To do: Going down the data below, set down exactly the line with "def Sys2Proof.core : Host.Core" and each line after it through the line with "(loadBlock s).wr = s.wr := rfl"; no other lines.
┄┄┄┄┄┄┄┄┄┄┄┄┄┄┄┄┄┄┄┄
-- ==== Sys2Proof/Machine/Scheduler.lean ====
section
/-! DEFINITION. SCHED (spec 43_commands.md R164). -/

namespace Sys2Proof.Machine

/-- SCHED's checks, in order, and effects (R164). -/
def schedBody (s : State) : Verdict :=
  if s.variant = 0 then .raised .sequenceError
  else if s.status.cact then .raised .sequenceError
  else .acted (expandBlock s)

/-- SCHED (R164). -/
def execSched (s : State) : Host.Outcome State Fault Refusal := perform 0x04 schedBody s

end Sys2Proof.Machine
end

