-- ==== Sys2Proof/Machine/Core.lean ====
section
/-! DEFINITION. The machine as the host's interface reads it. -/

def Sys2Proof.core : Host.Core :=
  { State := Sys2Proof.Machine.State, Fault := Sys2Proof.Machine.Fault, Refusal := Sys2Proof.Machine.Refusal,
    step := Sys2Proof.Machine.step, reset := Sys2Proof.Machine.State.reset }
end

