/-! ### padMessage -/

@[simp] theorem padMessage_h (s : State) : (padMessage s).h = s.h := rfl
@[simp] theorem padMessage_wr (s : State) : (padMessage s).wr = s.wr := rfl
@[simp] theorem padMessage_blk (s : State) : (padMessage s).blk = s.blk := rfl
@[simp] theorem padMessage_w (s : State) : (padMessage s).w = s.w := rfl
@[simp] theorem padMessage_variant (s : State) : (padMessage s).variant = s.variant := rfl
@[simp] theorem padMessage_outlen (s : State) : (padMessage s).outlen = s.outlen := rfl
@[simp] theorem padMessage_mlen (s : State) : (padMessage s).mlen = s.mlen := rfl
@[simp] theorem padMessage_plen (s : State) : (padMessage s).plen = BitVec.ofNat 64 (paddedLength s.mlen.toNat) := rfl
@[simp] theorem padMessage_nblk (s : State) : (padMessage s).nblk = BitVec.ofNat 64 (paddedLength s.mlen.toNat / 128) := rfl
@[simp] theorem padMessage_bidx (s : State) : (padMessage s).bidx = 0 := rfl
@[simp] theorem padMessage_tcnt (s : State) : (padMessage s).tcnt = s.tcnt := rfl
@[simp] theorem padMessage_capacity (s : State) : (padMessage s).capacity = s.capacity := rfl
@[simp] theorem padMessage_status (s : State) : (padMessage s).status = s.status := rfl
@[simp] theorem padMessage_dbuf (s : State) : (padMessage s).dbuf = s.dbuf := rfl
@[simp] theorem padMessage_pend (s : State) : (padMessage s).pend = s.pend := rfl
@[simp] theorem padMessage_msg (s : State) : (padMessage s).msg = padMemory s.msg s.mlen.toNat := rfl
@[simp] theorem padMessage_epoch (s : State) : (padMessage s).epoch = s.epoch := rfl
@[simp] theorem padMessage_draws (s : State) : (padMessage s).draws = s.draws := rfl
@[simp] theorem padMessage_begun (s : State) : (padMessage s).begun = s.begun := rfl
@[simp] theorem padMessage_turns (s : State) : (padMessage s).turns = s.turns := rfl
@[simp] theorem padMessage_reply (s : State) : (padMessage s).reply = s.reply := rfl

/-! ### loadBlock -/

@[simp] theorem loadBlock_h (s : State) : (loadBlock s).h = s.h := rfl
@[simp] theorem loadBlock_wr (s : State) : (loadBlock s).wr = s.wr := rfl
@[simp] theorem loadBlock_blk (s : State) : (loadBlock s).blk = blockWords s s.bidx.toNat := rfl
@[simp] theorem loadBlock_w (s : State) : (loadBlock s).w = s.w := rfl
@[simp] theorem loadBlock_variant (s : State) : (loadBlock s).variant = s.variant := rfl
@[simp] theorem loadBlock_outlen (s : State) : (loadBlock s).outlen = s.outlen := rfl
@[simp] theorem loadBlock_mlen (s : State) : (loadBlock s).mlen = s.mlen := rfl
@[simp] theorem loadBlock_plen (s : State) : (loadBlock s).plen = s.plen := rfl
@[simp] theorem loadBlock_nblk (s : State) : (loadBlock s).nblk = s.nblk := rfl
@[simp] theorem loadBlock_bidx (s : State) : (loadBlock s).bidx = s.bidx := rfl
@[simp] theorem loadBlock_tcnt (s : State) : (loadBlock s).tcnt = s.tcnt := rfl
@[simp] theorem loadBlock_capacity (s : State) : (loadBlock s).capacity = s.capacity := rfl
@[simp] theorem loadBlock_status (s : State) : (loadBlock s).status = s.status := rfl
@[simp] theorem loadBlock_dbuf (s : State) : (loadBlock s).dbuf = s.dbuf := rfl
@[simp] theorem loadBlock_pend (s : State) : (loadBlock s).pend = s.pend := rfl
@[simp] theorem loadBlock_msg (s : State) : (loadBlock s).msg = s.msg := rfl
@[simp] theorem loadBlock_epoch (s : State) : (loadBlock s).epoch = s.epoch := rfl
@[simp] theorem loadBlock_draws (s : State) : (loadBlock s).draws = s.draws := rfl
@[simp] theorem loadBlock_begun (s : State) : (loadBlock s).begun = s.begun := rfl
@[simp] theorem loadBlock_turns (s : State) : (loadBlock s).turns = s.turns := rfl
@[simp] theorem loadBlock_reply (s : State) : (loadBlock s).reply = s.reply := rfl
┄┄┄┄┄┄┄┄┄┄┄┄┄┄┄┄┄┄┄┄
The answer:
def Sys2Proof.core : Host.Core :=
  { State := Sys2Proof.Machine.State, Fault := Sys2Proof.Machine.Fault, Refusal := Sys2Proof.Machine.Refusal,
    step := Sys2Proof.Machine.step, reset := Sys2Proof.Machine.State.reset }
end

/-! ### padMessage -/

@[simp] theorem padMessage_h (s : State) : (padMessage s).h = s.h := rfl
@[simp] theorem padMessage_wr (s : State) : (padMessage s).wr = s.wr := rfl
@[simp] theorem padMessage_blk (s : State) : (padMessage s).blk = s.blk := rfl
@[simp] theorem padMessage_w (s : State) : (padMessage s).w = s.w := rfl
@[simp] theorem padMessage_variant (s : State) : (padMessage s).variant = s.variant := rfl
@[simp] theorem padMessage_outlen (s : State) : (padMessage s).outlen = s.outlen := rfl
@[simp] theorem padMessage_mlen (s : State) : (padMessage s).mlen = s.mlen := rfl
@[simp] theorem padMessage_plen (s : State) : (padMessage s).plen = BitVec.ofNat 64 (paddedLength s.mlen.toNat) := rfl
@[simp] theorem padMessage_nblk (s : State) : (padMessage s).nblk = BitVec.ofNat 64 (paddedLength s.mlen.toNat / 128) := rfl
@[simp] theorem padMessage_bidx (s : State) : (padMessage s).bidx = 0 := rfl
@[simp] theorem padMessage_tcnt (s : State) : (padMessage s).tcnt = s.tcnt := rfl
@[simp] theorem padMessage_capacity (s : State) : (padMessage s).capacity = s.capacity := rfl
@[simp] theorem padMessage_status (s : State) : (padMessage s).status = s.status := rfl
@[simp] theorem padMessage_dbuf (s : State) : (padMessage s).dbuf = s.dbuf := rfl
@[simp] theorem padMessage_pend (s : State) : (padMessage s).pend = s.pend := rfl
@[simp] theorem padMessage_msg (s : State) : (padMessage s).msg = padMemory s.msg s.mlen.toNat := rfl
@[simp] theorem padMessage_epoch (s : State) : (padMessage s).epoch = s.epoch := rfl
@[simp] theorem padMessage_draws (s : State) : (padMessage s).draws = s.draws := rfl
@[simp] theorem padMessage_begun (s : State) : (padMessage s).begun = s.begun := rfl
@[simp] theorem padMessage_turns (s : State) : (padMessage s).turns = s.turns := rfl
@[simp] theorem padMessage_reply (s : State) : (padMessage s).reply = s.reply := rfl

/-! ### loadBlock -/

@[simp] theorem loadBlock_h (s : State) : (loadBlock s).h = s.h := rfl
@[simp] theorem loadBlock_wr (s : State) : (loadBlock s).wr = s.wr := rfl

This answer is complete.